Source material -
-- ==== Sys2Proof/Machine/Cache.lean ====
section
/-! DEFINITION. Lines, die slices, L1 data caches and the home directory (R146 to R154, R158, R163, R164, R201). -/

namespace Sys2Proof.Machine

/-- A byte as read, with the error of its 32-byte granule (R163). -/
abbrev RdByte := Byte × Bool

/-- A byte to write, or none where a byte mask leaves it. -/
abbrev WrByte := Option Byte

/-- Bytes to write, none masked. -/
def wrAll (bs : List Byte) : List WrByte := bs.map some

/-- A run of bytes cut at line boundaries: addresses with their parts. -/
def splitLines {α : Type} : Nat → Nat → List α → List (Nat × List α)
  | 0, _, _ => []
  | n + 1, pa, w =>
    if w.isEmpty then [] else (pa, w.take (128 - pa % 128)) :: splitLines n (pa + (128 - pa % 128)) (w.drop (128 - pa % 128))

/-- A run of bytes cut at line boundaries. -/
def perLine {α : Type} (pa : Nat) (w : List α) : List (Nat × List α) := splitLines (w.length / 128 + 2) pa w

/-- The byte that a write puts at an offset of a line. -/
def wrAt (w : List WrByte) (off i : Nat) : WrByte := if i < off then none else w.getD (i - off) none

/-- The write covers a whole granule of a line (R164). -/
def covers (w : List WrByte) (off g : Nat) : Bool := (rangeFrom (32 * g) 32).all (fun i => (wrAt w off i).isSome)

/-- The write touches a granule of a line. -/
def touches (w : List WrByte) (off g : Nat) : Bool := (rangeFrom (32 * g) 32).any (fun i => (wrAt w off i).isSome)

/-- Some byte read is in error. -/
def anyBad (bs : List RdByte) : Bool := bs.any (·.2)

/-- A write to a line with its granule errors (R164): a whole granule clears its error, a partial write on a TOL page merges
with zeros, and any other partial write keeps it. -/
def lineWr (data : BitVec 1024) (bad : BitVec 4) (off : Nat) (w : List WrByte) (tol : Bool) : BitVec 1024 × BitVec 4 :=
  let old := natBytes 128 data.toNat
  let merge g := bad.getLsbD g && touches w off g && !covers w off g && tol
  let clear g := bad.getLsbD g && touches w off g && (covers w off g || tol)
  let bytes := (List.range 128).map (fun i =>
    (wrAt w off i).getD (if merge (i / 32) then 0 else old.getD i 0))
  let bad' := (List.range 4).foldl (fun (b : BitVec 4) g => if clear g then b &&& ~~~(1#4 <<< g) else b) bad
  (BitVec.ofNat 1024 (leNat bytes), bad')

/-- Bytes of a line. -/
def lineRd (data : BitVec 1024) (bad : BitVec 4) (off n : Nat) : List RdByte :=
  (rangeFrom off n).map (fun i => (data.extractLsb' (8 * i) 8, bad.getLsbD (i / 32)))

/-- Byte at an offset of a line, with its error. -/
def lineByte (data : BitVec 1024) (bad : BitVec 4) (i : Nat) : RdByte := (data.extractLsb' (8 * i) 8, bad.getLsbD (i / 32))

Exercise details - Please return the data above in full, without altering a single line.

Answer to this problem -
-- ==== Sys2Proof/Machine/Cache.lean ====
section
/-! DEFINITION. Lines, die slices, L1 data caches and the home directory (R146 to R154, R158, R163, R164, R201). -/

namespace Sys2Proof.Machine

/-- A byte as read, with the error of its 32-byte granule (R163). -/
abbrev RdByte := Byte × Bool

/-- A byte to write, or none where a byte mask leaves it. -/
abbrev WrByte := Option Byte

/-- Bytes to write, none masked. -/
def wrAll (bs : List Byte) : List WrByte := bs.map some

/-- A run of bytes cut at line boundaries: addresses with their parts. -/
def splitLines {α : Type} : Nat → Nat → List α → List (Nat × List α)
  | 0, _, _ => []
  | n + 1, pa, w =>
    if w.isEmpty then [] else (pa, w.take (128 - pa % 128)) :: splitLines n (pa + (128 - pa % 128)) (w.drop (128 - pa % 128))

/-- A run of bytes cut at line boundaries. -/
def perLine {α : Type} (pa : Nat) (w : List α) : List (Nat × List α) := splitLines (w.length / 128 + 2) pa w

/-- The byte that a write puts at an offset of a line. -/
def wrAt (w : List WrByte) (off i : Nat) : WrByte := if i < off then none else w.getD (i - off) none

/-- The write covers a whole granule of a line (R164). -/
def covers (w : List WrByte) (off g : Nat) : Bool := (rangeFrom (32 * g) 32).all (fun i => (wrAt w off i).isSome)

/-- The write touches a granule of a line. -/
def touches (w : List WrByte) (off g : Nat) : Bool := (rangeFrom (32 * g) 32).any (fun i => (wrAt w off i).isSome)

/-- Some byte read is in error. -/
def anyBad (bs : List RdByte) : Bool := bs.any (·.2)

/-- A write to a line with its granule errors (R164): a whole granule clears its error, a partial write on a TOL page merges
with zeros, and any other partial write keeps it. -/
def lineWr (data : BitVec 1024) (bad : BitVec 4) (off : Nat) (w : List WrByte) (tol : Bool) : BitVec 1024 × BitVec 4 :=
  let old := natBytes 128 data.toNat
  let merge g := bad.getLsbD g && touches w off g && !covers w off g && tol
  let clear g := bad.getLsbD g && touches w off g && (covers w off g || tol)
  let bytes := (List.range 128).map (fun i =>
    (wrAt w off i).getD (if merge (i / 32) then 0 else old.getD i 0))
  let bad' := (List.range 4).foldl (fun (b : BitVec 4) g => if clear g then b &&& ~~~(1#4 <<< g) else b) bad
  (BitVec.ofNat 1024 (leNat bytes), bad')

/-- Bytes of a line. -/
def lineRd (data : BitVec 1024) (bad : BitVec 4) (off n : Nat) : List RdByte :=
  (rangeFrom off n).map (fun i => (data.extractLsb' (8 * i) 8, bad.getLsbD (i / 32)))

/-- Byte at an offset of a line, with its error. -/
def lineByte (data : BitVec 1024) (bad : BitVec 4) (i : Nat) : RdByte := (data.extractLsb' (8 * i) 8, bad.getLsbD (i / 32))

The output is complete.